For whatever the reason, each and every day people make the decision to move away from their native country to pursue a life elsewhere. Whether it is a dual citizen looking to give up their passport of one country, or someone looking for a fresh start, the tax implications of being an expatriate are a complicated minefield to navigate.
The reality is not all US expatriates need to worry, only those considered to be “Covered Expatriates”, under the Internal Revenue Code (“IRC”) rules. These people must take careful consideration of expatriate taxes, among other possible issues, before packing their bags to determine if the cross border tax and estate planning implications of leaving are worth the final destination.
Anyone thinking about leaving the United States permanently must first see if they meet any of the criteria of the IRC Tax Liability Test (the ”Test”). First, what was the expatriate’s average annual net taxable income over the last five years? If the answer is greater than $151,000, then that person will meet the Test and be considered a Covered Expatriate. Secondly, even if the income of our expatriate falls below this exempted limit, they may still be caught under the Test and considered a Covered Expatriate should their net worth be in excess of $2,000,000 on the date of US expatriation. Another test is used to determine the value of ones beneficial interest held in a trust, which will form part of their net worth.
Unfortunately, even if one doesn’t meet any of the criteria of the Test, there is still an additional hurdle to overcome. Has the expatriate met all their US tax liabilities over the last five years? If the answer is no, filing back returns will be a must before loading the U-Haul. The US government will require all expatriates to file IRS form 8854, which under the penalty of perjury the expatriate must attest to satisfying this requirement.
There are of course always exceptions to the rules. Even Covered Expatriates can slip away without any tax consequence. A dual citizen expatriating, who became a US citizen at birth, along with that of another country, will be exempt from tax liability if (1) the expatriate is still a taxed citizen of that other country on the date of departure and (2) the expatriate has been a US resident for no more than 10 of the last 15 years. Another example would apply to those looking to expatriate before attaining the age of 18 years 6 months. In this case, provided the expatriate has been a resident for no more than 10 years, departure can be achieved without much consequence. In both examples, residence is based on the Substantial Presence Test found under Section 7701(b)(3) of the Internal Revenue Code.

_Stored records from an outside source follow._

-- ==== Sys2Proof/Machine/Referee.lean ====
section
/-! DEFINITION. The Referee's tables: how a node ends and what that makes ready (R414, R415, R421, R439 to R441), how
ready nodes are ranked (R422, R423), how an entry is chosen (R426 to R429) and what a dispatch allocates (R431). -/

namespace Sys2Proof.Machine

def getGraph (s : State) (g : Nat) : Graph := tget {} s.ref.graphs g
def setGraph (s : State) (g : Nat) (v : Graph) : State := { s with ref := { s.ref with graphs := tset s.ref.graphs g v } }
def getNode (g : Graph) (i : Nat) : Node := g.nodes.getD i {}

/-- The selection of this hub cycle evaluates (R416, R425). -/
def evalSoon (s : State) : State := { s with ref := { s.ref with again := true } }
def setNode (s : State) (g i : Nat) (v : Node) : State :=
  let gr := getGraph s g
  setGraph s g { gr with nodes := gr.nodes.set i v }

/-! ### Completion records (R439) -/

structure Record where
  tag : W64 := 0
  node : Nat := 0xFFFF
  /-- `none` stands for a field whose meaning the record's kind and status do not give: a free value. -/
  rep : Option Nat := none
  kind : Nat
  status : Nat
  entry : Nat := 0xFF
  rflags : Nat := 0
  start : Option Nat := none
  finish : Nat := 0
  traps : Nat := 0
  queue : Nat
  detail : Option W64 := none
  task : Option Nat := none
  deriving DecidableEq, Repr

/-- The stated value, or a free one. -/
def fieldOr (n : Nat) (o : Option Nat) : Nat := o.getD (Config.freeField n)

/-- The 64 bytes of R439; `n` numbers the free values. -/
def recordBytes (n : Nat) (r : Record) : List Byte :=
  leBytes 8 r.tag.toNat ++ leBytes 2 r.node ++ leBytes 1 (fieldOr n r.rep) ++ leBytes 1 r.kind ++ leBytes 1 r.status
  ++ leBytes 1 r.entry ++ leBytes 2 r.rflags ++ leBytes 8 (fieldOr (n + 1) r.start) ++ leBytes 8 r.finish
  ++ leBytes 4 r.traps ++ leBytes 1 r.queue ++ [0, 0, 0] ++ leBytes 8 (fieldOr (n + 2) (r.detail.map (·.toNat)))
  ++ leBytes 4 (fieldOr (n + 3) r.task) ++ [0, 0, 0, 0] ++ leBytes 8 0

def writeRecord (s : State) (r : Record) : State :=
  ringAdd { s with fresh := s.fresh + 4 } (.cq r.queue) (recordBytes s.fresh r)

/-- Statuses that make a graph error (R440). -/
def graphError (status : Nat) : Bool := decide (status = 2 ∨ status = 7 ∨ status = 8 ∨ status = 9)

/-- The flags of a launch's record (R439). -/
def launchFlags (t : Task) : Nat :=
  (if t.late then 1 else 0) + (if t.restarted then 2 else 0) + (if t.wasParked then 4 else 0)
  + (if t.wasYielded then 8 else 0) + (if t.overdraw then 16 else 0)

/-- The record of a node's launch or end, where R408 asks for one. -/
def nodeRecord (s : State) (g i : Nat) (status : Nat) (detail : Option W64) (task : Nat) : State :=
  let gr := getGraph s g
  let nd := getNode gr i
  if gr.gflags.getLsbD 1 || graphError status then
    let t := getTask s task
    writeRecord s {
      tag := gr.tag, node := i, rep := some nd.repIndex, kind := 1, status := status
      entry := if t.nclus = 0 then 0xFF else t.entry
      rflags := launchFlags t, start := if t.nclus = 0 then none else some t.start, finish := s.gtc, traps := t.traps
      queue := gr.queue, detail := detail, task := if task = 0 then none else some task }
  else s

/-! ### A node becomes ready (R414) -/

/-- The graph before this one in its queue has ended, where gflags[0] asks for it. -/
def serialOk (s : State) (gr : Graph) : Bool :=
  !gr.gflags.getLsbD 0
  || s.ref.graphs.all fun (_, h) => !(decide (h.queue = gr.queue) && decide (h.order + 1 = gr.order)) || h.ended

/-- Every predecessor of a node is done. -/
def predsDone (gr : Graph) (nd : Node) : Bool :=
  (List.range gr.nodes.length).all fun j => !nd.preds.getLsbD j || (getNode gr j).st == .done

/-- The state a waiting node takes when nothing holds it any more. -/
def readyNode (now : Nat) (nd : Node) : Node :=
  { nd with
    st := if nd.r.pro == 0 then .ready else .prologue
    readyAt := now, args := nd.r.args, e0 := nd.r.ext0, e1 := nd.r.ext1, e2 := nd.r.ext2, g0 := nd.r.gran }

/-- A task id that no run has had (R412), or 0 where none is left of the 32 bits. -/
def takeId (s : State) : Nat × State :=
  if s.ref.nextTask < 2 ^ 32 then (s.ref.nextTask, { s with ref := { s.ref with nextTask := s.ref.nextTask + 1 } }) else (0, s)

/-- Wake a waiting node that nothing holds any more: it is ready, and the selection evaluates (R425), or it enters Prologue
and takes a task id (R417). -/
def wakeNode (g : Nat) (s : State) (i : Nat) : State :=
  let gr := getGraph s g
  let nd := getNode gr i
  if nd.st == .waiting && serialOk s gr && predsDone gr nd then
    let u := readyNode s.gtc nd
    if u.st == .prologue then
      let (id, s) := takeId s
      setNode s g i { u with task := id }
    else setNode (evalSoon s) g i u
  else s

/-- Wake the waiting nodes of every graph. -/
def wakeNodes (s : State) : State :=
  s.ref.graphs.foldl (fun s (g, gr) => (List.range gr.nodes.length).foldl (wakeNode g) s) s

The United States also has many resident taxpayers who are not citizens, but merely green card holders. These green card holders can also be considered expatriates if they decide to no longer be a resident of the US and have had a green card for at least 8 of the last 15 tax years. When calculating the number of years one held a green card, it is important to note that holding a green card for any period of time in a calendar year will constitute a full year for the purpose of this test.
It is important to seek the appropriate advice before simply leaving the US. Cross border tax and estate planning advice is essential. Determining whether one is a Covered Expatriate is important, as all Covered Expatriates are subject to the Exit Tax rules and tax, depending on the extent of their accrued capital gains. A proper analysis would be needed to determine exactly what the Exit Tax would be.
Pack the U-Hual, get on that jet plane, even if you don’t know whether you’ll be back again, but first make sure you’re really ready to leave.